Can do means that you have the drive and determination to make things happen for yourself. You’re self-motivated. Nothing is a problem, or rather problems are just challenges that you’ll enjoy fixing. Your energy and enthusiasm inspires others. And bosses and clients love that you just get on with things.
What’s the problem with that?
Well, none, I thought. Until I started to think about it through the lens of a few folks I’ve been working with recently.
One of them had had an unexpected meltdown in front of his boss the other week in response to a request. Such behaviour was so uncharacteristic of him that questions were being asked. Having been referred by another client, he was sitting in front of me despairing about what he should do.
Turns out he’d been kind of play-acting being one of these can do sorts. Somewhere along the way of his life, he’d swallowed the belief that he’d get the approval of others, if he looked like he was up for stuff that seemed important to them. But quite often his heart wasn’t really in the things he was saying “yes” to. And a ton of hidden resentment had built up over some time towards this particular boss.
The trouble was, of course, that he’d been stuffing down his own feelings about it. Never mind being honest with her, he wasn’t even being honest with himself.
Her request was, for him, the straw that broke the camel’s back.
His apparently unprovoked rage left her thinking that her star team member was losing his marbles. Which, to an extent, was what he himself was thinking before we unraveled it.
Another guy was barely holding himself together when I saw him. He too did a good job of looking as if he had a can do attitude. He’d made himself almost indispensable – or so he thought – to his team and the business he worked for. But he wasn’t getting the kind of kudos and rewards that he expected for his efforts, was getting angrier and angrier inside, and had got to the point of wanting to quit his job. Again he’d confronted none of this directly.
I counselled him that he’d be unwise to leave until he’d faced some of his own unhelpful behaviour. Otherwise he may just repeat it elsewhere.
Meantime I reflected about these guys. It was not the can do attitude itself that was letting them down. It was that they’d been faking it. And it was that that was knocking them sideways.
How real is your can do?
Check in with yourself: if you consider that you have a can do attitude, is it for real? Or is it an act you’ve adopted because you think it’ll get you places?
Here are five questions to help you think about it more.
How often do you feel really happy?
Most real can do folks are driven by a strong inner compass. They have a genuine happiness and confidence that keeps them buoyant through challenges. They can smile a lot and see the funny side of things. What you see is what you get.
Pseudo can doers also smile, but their grin can hide feelings not congruent with their outer appearance. They don’t have the same resiliency. Their happiness is at the mercy of other people’s.
If there’s a little bit of fakery going on, your challenge is to stop giving so much of a shit what others think about you and start asking yourself what’s important to you. Do a values inventory.

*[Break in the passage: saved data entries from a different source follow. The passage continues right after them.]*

/-- SLICE_FAULT (R200, R202, R219): an uncorrectable fault of a slice. A synchronized spare takes over; else the path is muted with source `SLICE`, its
receive side delivers zeros, event 0x4013. A spare that is itself hit stops shadowing. -/
def execSliceFault (slice : Fin 66) (s : State) : Res :=
  finish (
    if s.sliceBad slice || !s.clkOn Fld.SYS_CLK_STATUS_FCLK then s
    else
      match s.pathOf slice with
      | none =>
        let u := slice.val - 64
        let a := Reg.TXDP_SLICE_RELIEF u
        let w := setF (setF (s.rd a) Fld.TXDP_SLICE_RELIEF_SYNCED 0) Fld.TXDP_SLICE_RELIEF_BUSY 0
        if 64 ≤ slice.val then ((s.markSlice slice).wr a w).setSliceSync u none |>.raise 0x4013 0xFF else s.markSlice slice
      | some p =>
        match [0, 1].find? (fun u => s.bit (Reg.TXDP_SLICE_RELIEF u) Fld.TXDP_SLICE_RELIEF_SYNCED &&
            s.fld (Reg.TXDP_SLICE_RELIEF u) Fld.TXDP_SLICE_RELIEF_TARGET == p) with
        | some u => s.takeOver u p (s.fld (Reg.TXDP_SLICE_RELIEF u) Fld.TXDP_SLICE_RELIEF_SPARE)
        | none =>
          let t := ((s.markSlice slice).setFld (Reg.RXDP_OVR p) Fld.RXDP_OVR_SLICE 1).setZero p 3 true (s.nowTh - thNs 1100)
          let t := [0, 1].foldl (fun (x : State) u =>
            if x.fld (Reg.TXDP_SLICE_RELIEF u) Fld.TXDP_SLICE_RELIEF_TARGET = p ∧ !x.bit (Reg.TXDP_SLICE_RELIEF u) Fld.TXDP_SLICE_RELIEF_TAKEN then
              (x.setFld (Reg.TXDP_SLICE_RELIEF u) Fld.TXDP_SLICE_RELIEF_BUSY 0).setSliceSync u none else x) t
          (t.hwMute p Fld.TXDP_MUTE_SLICE).raise 0x4013 p)

/-- SLICE_TAKEN (R202, R219): two boundaries of every enabled carrier after a faulted path was connected to the spare. -/
def execSliceTaken (u : Fin 2) (s : State) : Res :=
  let a := Reg.TXDP_SLICE_RELIEF u
  let p := s.fld a Fld.TXDP_SLICE_RELIEF_TARGET
  finish (match s.sliceSync u with
    | some x =>
      if x.faulted && s.twoBoundaries x.at_ then
        let w := setF (setF (setF (s.rd a) Fld.TXDP_SLICE_RELIEF_TAKEN 1) Fld.TXDP_SLICE_RELIEF_BUSY 0) Fld.TXDP_SLICE_RELIEF_SPARE 0x7F
        let t := (((s.wr a w).setSliceSync u none).setFld (Reg.RXDP_OVR p) Fld.RXDP_OVR_SLICE 0).setZero p 3 false (s.nowTh - thNs 1100)
        t.raise 0x4015 p
      else s
    | none => s)

/-! ## Carriers (R181-R184, R194) -/

/-- Twice the band edges of a carrier in Hz (R182). -/
def State.carBand (s : State) (c : Nat) : Int × Int :=
  let f := 2 * sext (s.rd (Reg.CAR_FREQ c)).toNat 18 * 5000
  let b : Int := 12 * s.carPrbs c * 15000 * 2 ^ s.carMu c
  (f - b, f + b)

/-- Whether a carrier's description is valid (R181, R182). -/
def State.carValid (s : State) (c : Nat) : Bool :=
  let mu := s.carMu c
  let log := s.fld (Reg.CAR_CFG c) Fld.CAR_CFG_FFTLOG
  let n := s.carFft c
  let prb := s.carPrbs c
  let (lo, hi) := s.carBand c
  decide (mu ≤ 5 ∧ 8 ≤ log ∧ log ≤ 13) && decide (256 ≤ n * 2 ^ mu ∧ n * 2 ^ mu ≤ 65536) &&
  decide (1 ≤ prb ∧ prb ≤ 275 ∧ 120 * prb ≤ 8 * n) && decide (12 * prb * 15000 * 2 ^ mu ≤ 400000000) &&
  decide (256 * s.fld (Reg.CAR_TXWIN c) Fld.CAR_TXWIN_LEN ≤ 9 * n) &&
  decide (-1200000000 ≤ lo ∧ hi ≤ 1200000000) &&
  (List.range 8).all (fun d => d == c || !s.carBusy d ||
    (let (lo', hi') := s.carBand d
     decide (hi ≤ lo' ∨ hi' ≤ lo)))

/-- The windowing tail of a carrier (R188): W samples at the carrier rate; none on a time-IQ downlink (R176). -/
def State.carTail (s : State) (c : Nat) : Th :=
  if s.carTiq c 0 then 0 else ((s.fld (Reg.CAR_TXWIN c) Fld.CAR_TXWIN_LEN * 131072 * 100000 / (s.carFft c * 2 ^ s.carMu c) : Nat) : Int)

/-- The carriers that PC3 turns off (R429): the first `NOFF` enabled ones in ascending `TPRIO`, ties in ascending number. -/
def State.toffSet (s : State) : List Nat :=
  let noff := Nat.min 8 (Nat.max 1 (s.fld Reg.PWR_CLASS Fld.PWR_CLASS_NOFF))
  if s.fld Reg.PWR_CLASS Fld.PWR_CLASS_CLASS = 3 then
    (((List.range 8).flatMap (fun p => (List.range 8).filter (fun c => s.carBits c && s.fld (Reg.CAR_CTL c) Fld.CAR_CTL_TPRIO == p)))).take noff
  else []

/-- A direction of a carrier is off from reference time `tw` on: the end of its last enabled symbol (R183), with the windowing tail of a downlink one. -/
def State.carDown (s : State) (c dir : Nat) (tw : Th) : State :=
  let a := Reg.CAR_CTL c
  let x := s.car c
  if dir = 0 then
    let (f, n) := s.symbolAt c (tw + thUs 34 - 1)
    if getF (s.symVal a (s.airTime c f n)) Fld.CAR_CTL_DL_EN = 1 then s.setCar c { x with dlEnd := s.airEnd c f n + s.carTail c } else s
  else
    let (f, n) := s.symbolAt c (tw - 1)
    if getF (s.symRx a (s.airTime c f n)) Fld.CAR_CTL_UL_EN = 1 then s.setCar c { x with ulEnd := s.airEnd c f n + thNs 34200 } else s

/-- `BUSY` rises for a carrier that is enabled (R183); the slice reliefs count their boundaries anew (R201). -/
def State.carRise (s : State) (c : Nat) : State :=
  if s.carEnabled c && !s.carBusy c then (s.setFld (Reg.CAR_STATUS c) Fld.CAR_STATUS_BUSY 1).restartSync else s

/-- `CAR_STATUS.TOFF` of every carrier follows the set, for symbols by R180 and R207 with reference time `tw` (R429); a carrier whose `TOFF` changes is handled as if its enable
bits did (R184): both directions end, or `BUSY` rises again (log entry 41). -/
def State.toffApply (s : State) (tw : Th) : State :=
  let set := s.toffSet
  (List.range 8).foldl (fun (t : State) c =>
    let on := set.contains c
    let u := if on && !t.carToff c then (t.carDown c 0 tw).carDown c 1 tw else t
    (u.symWrite2 (Reg.CAR_STATUS c) (setF (u.rd (Reg.CAR_STATUS c)) Fld.CAR_STATUS_TOFF (b2n on)) tw).carRise c) s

Spend time with a coach understanding what your beliefs are.
How do you orient yourself to life and work?
Real can do people have a big sense of personal responsibility. They see themselves as being in charge of their own lives. They also tend to come from a place of service. Sure, they want to know that the rewards they get for their efforts are fair, but their first concern is about delivering value. It’s about what they can give.
Fakers on the other hand come from a place of what they can get. They do a good job of acting as if they are serving some common good, but they have an agenda. That agenda is often about winning approval or getting something back. Because they are less inwardly directed, and more concerned about what the world thinks of them and what the world is going to give them as a result.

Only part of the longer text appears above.